◆ **TASK PROMPT**
Each line of the entries, from the first to the line containing "if i.hubs.any (fun", is to be transcribed exactly as it stands; include no other lines.

** Opening DATA EXTRACT block **

/-- JOIN at the head. `expected` says whether each hub's structure hash is the one the host expects for its place. -/
def State.join (s : State) (i : JoinInfo) (expected : Bool) : State :=
  let h := s.ring.head
  let serial := (i.hubs.find? (fun x => x.pos == i.ringPos)).elim 0 (·.serial)
  let id := if serial = s.serial then some 1 else (h.roster.get? serial) <|> freeStation h.roster
  match id with
  | none => s.sendRefuse i.station 0x1010 serial
  | some id =>
    let hops := if id = 1 then h.hops else i.stepsA + i.stepsB + 2
    let others := (h.hubs.filter (fun p => p.1 / 4 != id && p.1 / 4 != 1)).map (fun p => slotLen p.2)
    let mine := if id = 1 then [] else i.hubs.map slotLen
    if i.hubs.any (fun x => h.hubs.any (fun p => p.2.serial == x.serial && p.1 / 4 != id)) then
      (s.sendRefuse i.station 0x1012 serial).violation 8 0x1012
    else if !(s.trainFits (others ++ mine) hops) then s.sendRefuse i.station 0x1011 serial
    else
      let s := if s.granted i id then s else s.grantStation i id serial
      if expected then s.sendRelease id else s

def execJoin (info : JoinInfo) (expected : Bool) (s : State) : Res :=
  guarded s (fun s => if s.on F.CRL_CTL_HEAD then s.join info expected else s)

/-! Loss of a station and of links (R283) -/

/-- The head removes a station: its links are cut, its ID stays in the roster. -/
def State.stationLost (s : State) (id : Nat) : State :=
  let h := s.ring.head
  match h.positions.get? id with
  | none => s
  | some p =>
    let n := max 1 h.hops
    let cuts := [(p + n - 1) % n, p].foldl (fun (l : List Nat) c => if l.contains c then l else l ++ [c]) h.cuts
    (s.setHead { h with positions := h.positions.erase id, hubs := h.hubs.filter (fun q => q.1 / 4 != id), cuts := cuts,
                        missed := h.missed.filter (fun q => q.1 / 4 != id) }).announce

/-- The link that a station's port faces. -/
def HeadState.linkAt (h : HeadState) (station port : Nat) : Option Nat :=
  let n := max 1 h.hops
  (h.positions.get? station).map (fun p => if port % 2 = 0 then p else (p + n - 1) % n)

/-- LINKRPT at the head. -/
def State.linkReport (s : State) (station port : Nat) (ready : Bool) (serial : Nat) : State :=
  let h := s.ring.head
  let k := station * 4 + port
  match h.linkAt station port with
  | none => s
  | some c =>
    if !ready then
      let h := { h with downs := h.downs.insert k serial, readies := h.readies.filter (· != k) }
      let lost : Option Nat := match h.roster.get? serial with
        | some id => if serial != 0 && h.downs.any (fun q => q.2 == serial && q.1 / 4 != station) then some id else none
        | none => none
      match lost with
      | some id => (s.setHead h).stationLost id
      | none =>
        if h.cuts.contains c then s.setHead h else (s.setHead { h with cuts := h.cuts ++ [c] }).announce
    else
      let h := { h with downs := h.downs.erase k, readies := k :: h.readies.filter (· != k) }
      let facing (q : Nat) : Bool := h.linkAt (q / 4) (q % 4) == some c
      let ends := (h.readies.filter facing).map (fun q => q % 2)
      if h.cuts.contains c && !(h.downs.any (fun q => facing q.1)) && ends.contains 0 && ends.contains 1 then
        (s.setHead { h with cuts := h.cuts.filter (· != c), readies := h.readies.filter (fun q => !(facing q)) }).announce
      else s.setHead h

def execLinkrpt (station : Fin 1023) (port : Fin 4) (ready : Bool) (serial : BitVec 64) (s : State) : Res :=
  guarded s (fun s => if s.on F.CRL_CTL_HEAD then s.linkReport station port ready serial.toNat else s)

/-! Rekey at the head (R286, R291) -/

/-- A rekey starts. -/
def State.rekeyStart (s : State) : State :=
  let h := s.ring.head
  ((s.raise F.CRL_STATUS_REKEY).setHead { h with kepNext := some ((h.kepTx + 1) % 16), rekeyed := [] }).announce

/-- Whether one runs. -/
def State.rekeying (s : State) : Bool := s.ring.head.kepNext.isSome || s.on F.CRL_STATUS_REKEY

/-- CRL_CTL.REKEY written. -/
def State.rekeyWrite (s : State) (init : Initiator) : State :=
  if !(s.on F.CRL_CTL_HEAD) || s.rekeying then s.refuseReg init F.CRL_CTL_REKEY.off 0x1015 else s.rekeyStart.ack

def execRekey (init : Initiator) (s : State) : Res := guarded s (fun s => s.rekeyWrite init)

def execRekeyReq (s : State) : Res :=
  guarded s (fun s =>
    if !(s.on F.CRL_CTL_HEAD) then s
    else if s.rekeying then s.setHead { s.ring.head with rekeyReqs := s.ring.head.rekeyReqs + 1 }
    else s.rekeyStart)

/-- The head announces the switch to the prepared key epoch. -/
def State.rekeySwitch (s : State) : State :=
  let h := s.ring.head
  match h.kepNext with
  | none => s
  | some k => (s.setHead { h with kepTx := k, kepNext := none }).announce

def execRekeyReady (hub : Fin 4096) (kepoch : Fin 16) (s : State) : Res :=
  guarded s (fun s =>
    let h := s.ring.head
    if !(s.on F.CRL_CTL_HEAD) || h.kepNext != some kepoch.val then s
    else
      let h := { h with rekeyed := hub.val :: h.rekeyed.filter (· != hub.val) }
      let s := s.setHead h
      if h.hubs.all (fun p => h.rekeyed.contains p.1) then s.rekeySwitch else s)

/-- REKEY_TMO_EXPIRY: hubs that have not answered are told with 0x1013. -/
def execRekeyTmoExpiry (s : State) : Res :=
  guarded s (fun s =>
    let h := s.ring.head
    if !(s.on F.CRL_CTL_HEAD) || h.kepNext.isNone then s
    else
      let late := (h.hubs.filter (fun p => !(h.rekeyed.contains p.1))).map (·.1)
      let s := late.foldl (fun t q => t.send 8 { typ := 7, tc := 4, dest := q, payload := leBytes 2 0x1013 ++ List.replicate 14 0 }) s
      s.rekeySwitch)

end Sys2Proof.Machine
end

** Closing DATA EXTRACT block **

◆ **SOLUTION TO THE EXERCISE**
/-- JOIN at the head. `expected` says whether each hub's structure hash is the one the host expects for its place. -/
def State.join (s : State) (i : JoinInfo) (expected : Bool) : State :=
  let h := s.ring.head
  let serial := (i.hubs.find? (fun x => x.pos == i.ringPos)).elim 0 (·.serial)
  let id := if serial = s.serial then some 1 else (h.roster.get? serial) <|> freeStation h.roster
  match id with
  | none => s.sendRefuse i.station 0x1010 serial
  | some id =>
    let hops := if id = 1 then h.hops else i.stepsA + i.stepsB + 2
    let others := (h.hubs.filter (fun p => p.1 / 4 != id && p.1 / 4 != 1)).map (fun p => slotLen p.2)
    let mine := if id = 1 then [] else i.hubs.map slotLen
    if i.hubs.any (fun x => h.hubs.any (fun p => p.2.serial == x.serial && p.1 / 4 != id)) then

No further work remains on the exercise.